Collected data

-- ==== Sys2Proof/Machine/Firmware.lean ====
section
/-! DEFINITION. Staging of configuration banks (R464, R465) and of firmware bundles (R469, R515), and their activation (R468, R470, R471,
R513). -/

namespace Sys2Proof.Machine

open Sys2Proof

/-! ### Configuration (R465, R468) -/

/-- A bank written into the cartridge. -/
def writeBank (n : Bool) (bs : List Byte) (s : State) : State :=
  match s.boot.cart with
  | none => s
  | some c => { s with boot := { s.boot with cart := some (if n then { c with bank1 := bs } else { c with bank0 := bs }) } }

/-- A bank that is pending. -/
def pendBank (bs : List Byte) (mode : StageMode) (cold : Bool) (s : State) : State :=
  let b := s.boot
  { s with boot := { b with pendBank := some (bankBody bs), pendMode := mode, coldPending := cold, livePending := true } }

/-- A bank staged, with whether it was. One that is not staged has still been written over the one that was pending. With no bank in force
it is written as bank 0, and only a cold start takes it. -/
def stageBank (bs : List Byte) (mode : StageMode) (s : State) : State × Bool :=
  let b := s.boot
  let bad (s : State) : State × Bool :=
    (cfgCode 0x0B01 { s with boot := { s.boot with pendBank := none, livePending := false, coldPending := false } }, false)
  if b.cart.isNone then (cfgCode 0x0B01 s, false)
  else match b.bank with
    | none =>
      let s1 := writeBank false bs s
      if bankValid bs then (pendBank bs .stage true s1, true) else bad s1
    | some n =>
      let s1 := writeBank (!n) bs s
      if bankValid bs && seqNewer (bankSeqOf bs) b.bankSeq then
        let s2 := pendBank bs mode (coldDiffers (bankCfg bs) s.eng.cfg) s1
        (if mode = .drain then drainBegin (fun d => { d with activation := true }) s2 else s2, true)
      else bad s1

/-- STAGE_CONFIGURATION through Redfish. -/
def execStageConfiguration (bank : List Byte) (mode : StageMode) (s : State) : Res :=
  if !loupeUp s then .next s
  else
    let r := stageBank bank mode s
    .next (redfish r.2 r.1)

/-! ### Firmware staging (R469, R512, R515) -/

/-- FIRMWARE_STAGE: served in ROM recovery too (R514). -/
def execFirmwareStage (b : Bundle) (s : State) : Res :=
  if !(loupeUp s || (s.boot.standby && s.boot.recovery)) || s.boot.act.step != 0 then .next s
  else match sigCheck s 3 (bundleBody b) (bundleBlock b) with
    | some code => .next (redfish false (secCode code { s with boot := { s.boot with fwCode := code } }))
    | none =>
      .next (redfish true { s with boot := { s.boot with fwOther := some ⟨b, sigSec (bundleBlock b), false, false⟩, fwPending := true, fwMode := .stage } })

/-- FIRMWARE_ACTIVATE with mode WAIT or DRAIN. -/
def execFirmwareActivate (mode : StageMode) (s : State) : Res :=
  if !loupeUp s then .next s
  else if !s.boot.fwPending || mode == .stage then .next (redfish false s)
  else
    let s1 : State := { s with boot := { s.boot with fwMode := mode } }
    .next (redfish true (if mode = .drain then drainBegin (fun d => { d with activation := true }) s1 else s1))

/-! ### Activation (R470, R471) -/

/-- The step of a component. -/
def fwStep : FwComponent → Nat
  | .core => 1
  | .shuttle => 2
  | .loupe => 3

/-- A shuttle is restarted: its mailbox domain goes off. -/
def restartShuttle (k : Nat) (s : State) : State :=
  let s1 := domainOff ⟨32 + 3 * (k % 4), by have := Nat.mod_lt k (show 0 < 4 by decide); omega⟩ s
  { s1 with boot := { s1.boot with act := { step := 2, shuttles := k } } }

/-- Loupe is restarted: its domain goes off, its sessions are dropped, and the fans run at 100 %. -/
def restartLoupe (s : State) : State :=
  let s1 := domainOff 0 { s with host := { s.host with shuttleOff := 0 } }
  { s1 with
    boot := { s1.boot with act := { step := 3 } }, pwr := { s1.pwr with fanDuty := 100 },
    mgmt := { s1.mgmt with clients := 0, streams := 0, presence := false } }

/-- Loupe writes its record into a cartridge that was fitted while it could not (R494, R542). -/
def writeDue (s : State) : State := if s.boot.recordDue then writeRecord { s with boot := { s.boot with recordDue := false } } else s

/-- What was held while the activation ran goes on, with the measurement set of what is then in force (R521). -/
def activationEnds (s : State) : State :=
  postResult (postEvents (endActivationDrain (measure (writeDue
    { s with boot := { s.boot with act := {} }, host := { s.host with loupeOff := false, shuttleOff := 0 } }))))

/-- The activation is complete: the bundle is in force, the counters rise, and it is measured. -/
def activationDone (s : State) : State :=
  let b := s.boot
  match b.fwOther with
  | none => activationEnds s
  | some x =>
    let m := s.mgmt
    activationEnds { s with
      boot := { b with fwInForce := some x, fwOther := b.fwInForce, fwPending := false, fwMode := .stage },
      mgmt := { m with ctrLoupe := max m.ctrLoupe x.secVersion, ctrShuttle := max m.ctrShuttle x.secVersion,
                       ctrCore := max m.ctrCore x.secVersion } }

/-- FW_COMPONENT_READY. -/
def execFwComponentReady (k : FwComponent) (s : State) : Res :=
  let a := s.boot.act
  if a.step ≠ fwStep k then .next s
  else match k with
    | .core => .next (restartShuttle 0 s)
    | .shuttle => if a.shuttles < 3 then .next (restartShuttle (a.shuttles + 1) { s with host := { s.host with shuttleOff := 0 } })
      else .next (restartLoupe s)
    | .loupe => .next (activationDone s)

/-- FW_ACTIVATE: a component has not reported ready within its bound, and the bundle in force before stays. -/
def execFwActivate (k : FwComponent) (s : State) : Res :=
  let b := s.boot
  if b.act.step ≠ fwStep k then .next s
  else
    let s1 : State := { s with
      boot := { b with
        fwOther := b.fwOther.map fun x => { x with failed := true }, fwPending := false, fwMode := .stage,
        fwErr := true, fwComp := BitVec.ofNat 2 (fwStep k), fwCode := 0x0B04 } }
    .next (bootCode 0x0B04 (activationEnds s1))

end Sys2Proof.Machine
end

GOAL OF THE EXERCISE:
Nothing but lines that contain "Machine" should appear in the answer. Copy each from the records.

SOLUTION TO THE EXERCISE:
-- ==== Sys2Proof/Machine/Firmware.lean ====
namespace Sys2Proof.Machine
end Sys2Proof.Machine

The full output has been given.